_Raw data_.
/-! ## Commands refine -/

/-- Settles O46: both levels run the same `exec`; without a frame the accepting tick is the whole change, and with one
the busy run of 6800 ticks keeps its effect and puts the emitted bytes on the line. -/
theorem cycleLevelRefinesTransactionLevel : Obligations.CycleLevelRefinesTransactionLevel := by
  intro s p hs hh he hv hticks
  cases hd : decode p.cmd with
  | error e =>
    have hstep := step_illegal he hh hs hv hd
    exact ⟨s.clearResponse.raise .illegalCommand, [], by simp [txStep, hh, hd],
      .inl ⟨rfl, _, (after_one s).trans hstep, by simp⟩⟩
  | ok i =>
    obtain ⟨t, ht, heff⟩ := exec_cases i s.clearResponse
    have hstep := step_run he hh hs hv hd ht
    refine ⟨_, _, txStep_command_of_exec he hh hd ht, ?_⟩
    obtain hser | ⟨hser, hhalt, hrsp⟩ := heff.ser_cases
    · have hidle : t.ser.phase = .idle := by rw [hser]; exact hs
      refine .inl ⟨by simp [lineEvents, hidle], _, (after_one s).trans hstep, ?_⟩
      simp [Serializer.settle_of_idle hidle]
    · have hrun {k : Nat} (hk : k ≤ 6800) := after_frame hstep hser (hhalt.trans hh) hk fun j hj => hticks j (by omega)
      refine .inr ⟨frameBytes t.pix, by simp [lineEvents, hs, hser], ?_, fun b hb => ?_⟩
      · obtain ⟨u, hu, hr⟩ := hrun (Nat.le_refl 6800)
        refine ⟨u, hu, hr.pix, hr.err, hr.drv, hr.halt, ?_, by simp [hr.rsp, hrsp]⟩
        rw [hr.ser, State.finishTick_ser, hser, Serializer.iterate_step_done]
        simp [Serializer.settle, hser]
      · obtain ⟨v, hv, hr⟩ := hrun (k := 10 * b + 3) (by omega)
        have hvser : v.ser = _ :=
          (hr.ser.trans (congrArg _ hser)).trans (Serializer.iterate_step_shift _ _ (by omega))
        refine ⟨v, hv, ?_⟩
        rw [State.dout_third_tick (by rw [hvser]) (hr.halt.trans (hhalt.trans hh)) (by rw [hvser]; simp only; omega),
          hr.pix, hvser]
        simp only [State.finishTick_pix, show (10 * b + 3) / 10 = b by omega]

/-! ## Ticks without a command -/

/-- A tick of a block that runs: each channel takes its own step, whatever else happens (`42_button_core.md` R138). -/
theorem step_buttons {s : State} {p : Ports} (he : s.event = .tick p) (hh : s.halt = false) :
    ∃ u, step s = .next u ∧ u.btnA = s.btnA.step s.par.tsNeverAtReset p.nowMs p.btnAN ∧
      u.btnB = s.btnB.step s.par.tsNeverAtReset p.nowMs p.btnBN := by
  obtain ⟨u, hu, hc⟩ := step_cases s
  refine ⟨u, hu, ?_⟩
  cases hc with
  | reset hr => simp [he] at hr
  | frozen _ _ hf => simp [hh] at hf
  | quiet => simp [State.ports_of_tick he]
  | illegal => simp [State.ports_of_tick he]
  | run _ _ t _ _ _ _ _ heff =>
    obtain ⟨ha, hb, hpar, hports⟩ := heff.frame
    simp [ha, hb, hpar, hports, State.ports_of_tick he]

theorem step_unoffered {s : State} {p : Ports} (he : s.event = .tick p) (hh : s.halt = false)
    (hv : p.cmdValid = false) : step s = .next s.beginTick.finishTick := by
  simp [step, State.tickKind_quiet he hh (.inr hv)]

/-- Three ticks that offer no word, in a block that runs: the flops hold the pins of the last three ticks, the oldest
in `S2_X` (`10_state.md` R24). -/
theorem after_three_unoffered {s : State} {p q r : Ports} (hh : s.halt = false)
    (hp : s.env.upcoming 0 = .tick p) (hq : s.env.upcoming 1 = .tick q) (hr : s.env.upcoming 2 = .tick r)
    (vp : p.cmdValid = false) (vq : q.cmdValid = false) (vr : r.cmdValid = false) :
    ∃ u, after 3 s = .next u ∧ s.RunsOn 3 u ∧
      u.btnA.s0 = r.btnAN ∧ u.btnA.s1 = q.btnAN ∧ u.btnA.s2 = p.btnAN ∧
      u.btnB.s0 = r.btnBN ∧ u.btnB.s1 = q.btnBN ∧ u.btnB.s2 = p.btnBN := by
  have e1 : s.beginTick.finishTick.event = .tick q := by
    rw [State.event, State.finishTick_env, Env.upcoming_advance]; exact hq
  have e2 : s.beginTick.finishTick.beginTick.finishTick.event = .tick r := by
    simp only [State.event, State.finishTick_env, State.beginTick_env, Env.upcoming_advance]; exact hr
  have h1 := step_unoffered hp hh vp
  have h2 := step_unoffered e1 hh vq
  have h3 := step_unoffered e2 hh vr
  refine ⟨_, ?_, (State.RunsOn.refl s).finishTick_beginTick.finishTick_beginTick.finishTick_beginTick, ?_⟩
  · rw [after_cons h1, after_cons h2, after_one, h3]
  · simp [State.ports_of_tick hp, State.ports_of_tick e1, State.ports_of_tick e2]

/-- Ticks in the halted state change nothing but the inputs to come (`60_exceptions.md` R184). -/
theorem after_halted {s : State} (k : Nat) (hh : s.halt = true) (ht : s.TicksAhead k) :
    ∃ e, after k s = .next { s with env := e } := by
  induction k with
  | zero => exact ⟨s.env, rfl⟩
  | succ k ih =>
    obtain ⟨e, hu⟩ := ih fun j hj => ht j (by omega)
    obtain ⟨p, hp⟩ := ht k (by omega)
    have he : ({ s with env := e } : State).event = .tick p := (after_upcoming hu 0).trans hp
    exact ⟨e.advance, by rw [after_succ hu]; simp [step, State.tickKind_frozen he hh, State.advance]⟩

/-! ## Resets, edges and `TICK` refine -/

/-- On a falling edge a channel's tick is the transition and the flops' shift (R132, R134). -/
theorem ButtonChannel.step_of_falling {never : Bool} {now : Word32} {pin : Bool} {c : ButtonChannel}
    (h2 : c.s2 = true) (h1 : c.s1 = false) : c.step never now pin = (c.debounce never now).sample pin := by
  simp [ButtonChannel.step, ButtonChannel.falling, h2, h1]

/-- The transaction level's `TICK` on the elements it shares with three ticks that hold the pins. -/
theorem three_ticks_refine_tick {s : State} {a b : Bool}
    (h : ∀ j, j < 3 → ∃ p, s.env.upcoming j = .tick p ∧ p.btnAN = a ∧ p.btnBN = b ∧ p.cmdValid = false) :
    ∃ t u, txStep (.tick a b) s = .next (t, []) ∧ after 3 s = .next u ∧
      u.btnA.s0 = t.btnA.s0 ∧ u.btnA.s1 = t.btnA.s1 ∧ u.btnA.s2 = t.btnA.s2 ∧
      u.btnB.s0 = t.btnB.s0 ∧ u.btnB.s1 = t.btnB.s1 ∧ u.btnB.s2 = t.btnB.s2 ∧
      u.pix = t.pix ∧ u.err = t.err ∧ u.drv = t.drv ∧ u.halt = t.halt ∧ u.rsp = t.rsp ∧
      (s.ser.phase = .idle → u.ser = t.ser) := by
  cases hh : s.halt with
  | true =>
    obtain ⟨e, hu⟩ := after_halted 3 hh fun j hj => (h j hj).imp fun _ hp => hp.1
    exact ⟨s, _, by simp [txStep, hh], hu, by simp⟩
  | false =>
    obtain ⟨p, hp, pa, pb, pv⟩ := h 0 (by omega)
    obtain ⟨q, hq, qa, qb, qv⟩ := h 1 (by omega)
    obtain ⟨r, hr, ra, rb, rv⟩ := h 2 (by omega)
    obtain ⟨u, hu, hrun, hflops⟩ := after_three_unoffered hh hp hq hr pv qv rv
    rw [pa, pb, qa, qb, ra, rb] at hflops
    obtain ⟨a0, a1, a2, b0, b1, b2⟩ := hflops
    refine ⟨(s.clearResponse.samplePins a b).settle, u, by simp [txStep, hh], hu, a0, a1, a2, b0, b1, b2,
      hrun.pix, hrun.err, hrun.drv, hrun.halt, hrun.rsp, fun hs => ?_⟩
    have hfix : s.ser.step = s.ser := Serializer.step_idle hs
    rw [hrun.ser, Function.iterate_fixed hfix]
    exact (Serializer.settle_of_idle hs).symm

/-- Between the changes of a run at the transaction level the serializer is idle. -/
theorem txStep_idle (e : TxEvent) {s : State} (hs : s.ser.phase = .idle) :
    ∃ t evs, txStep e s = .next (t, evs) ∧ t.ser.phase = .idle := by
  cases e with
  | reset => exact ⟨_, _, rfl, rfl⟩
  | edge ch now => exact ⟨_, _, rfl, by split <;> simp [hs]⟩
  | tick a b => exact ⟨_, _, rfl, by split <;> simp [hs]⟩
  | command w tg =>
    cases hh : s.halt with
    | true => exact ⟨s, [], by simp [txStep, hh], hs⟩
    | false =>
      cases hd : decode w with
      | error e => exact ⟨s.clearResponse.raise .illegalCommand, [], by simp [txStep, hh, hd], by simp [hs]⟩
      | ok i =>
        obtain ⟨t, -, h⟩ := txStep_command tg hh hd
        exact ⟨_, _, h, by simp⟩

_Activity_. Set down again, word for word, the stretch of records from the line with "s.RunsOn 3 u ∧" to the line with "hu 0).trans hp", both of those lines included.

_Problem solution_.
    ∃ u, after 3 s = .next u ∧ s.RunsOn 3 u ∧
      u.btnA.s0 = r.btnAN ∧ u.btnA.s1 = q.btnAN ∧ u.btnA.s2 = p.btnAN ∧
      u.btnB.s0 = r.btnBN ∧ u.btnB.s1 = q.btnBN ∧ u.btnB.s2 = p.btnBN := by
  have e1 : s.beginTick.finishTick.event = .tick q := by
    rw [State.event, State.finishTick_env, Env.upcoming_advance]; exact hq
  have e2 : s.beginTick.finishTick.beginTick.finishTick.event = .tick r := by
    simp only [State.event, State.finishTick_env, State.beginTick_env, Env.upcoming_advance]; exact hr
  have h1 := step_unoffered hp hh vp
  have h2 := step_unoffered e1 hh vq
  have h3 := step_unoffered e2 hh vr
  refine ⟨_, ?_, (State.RunsOn.refl s).finishTick_beginTick.finishTick_beginTick.finishTick_beginTick, ?_⟩
  · rw [after_cons h1, after_cons h2, after_one, h3]
  · simp [State.ports_of_tick hp, State.ports_of_tick e1, State.ports_of_tick e2]

/-- Ticks in the halted state change nothing but the inputs to come (`60_exceptions.md` R184). -/
theorem after_halted {s : State} (k : Nat) (hh : s.halt = true) (ht : s.TicksAhead k) :
    ∃ e, after k s = .next { s with env := e } := by
  induction k with
  | zero => exact ⟨s.env, rfl⟩
  | succ k ih =>
    obtain ⟨e, hu⟩ := ih fun j hj => ht j (by omega)
    obtain ⟨p, hp⟩ := ht k (by omega)
    have he : ({ s with env := e } : State).event = .tick p := (after_upcoming hu 0).trans hp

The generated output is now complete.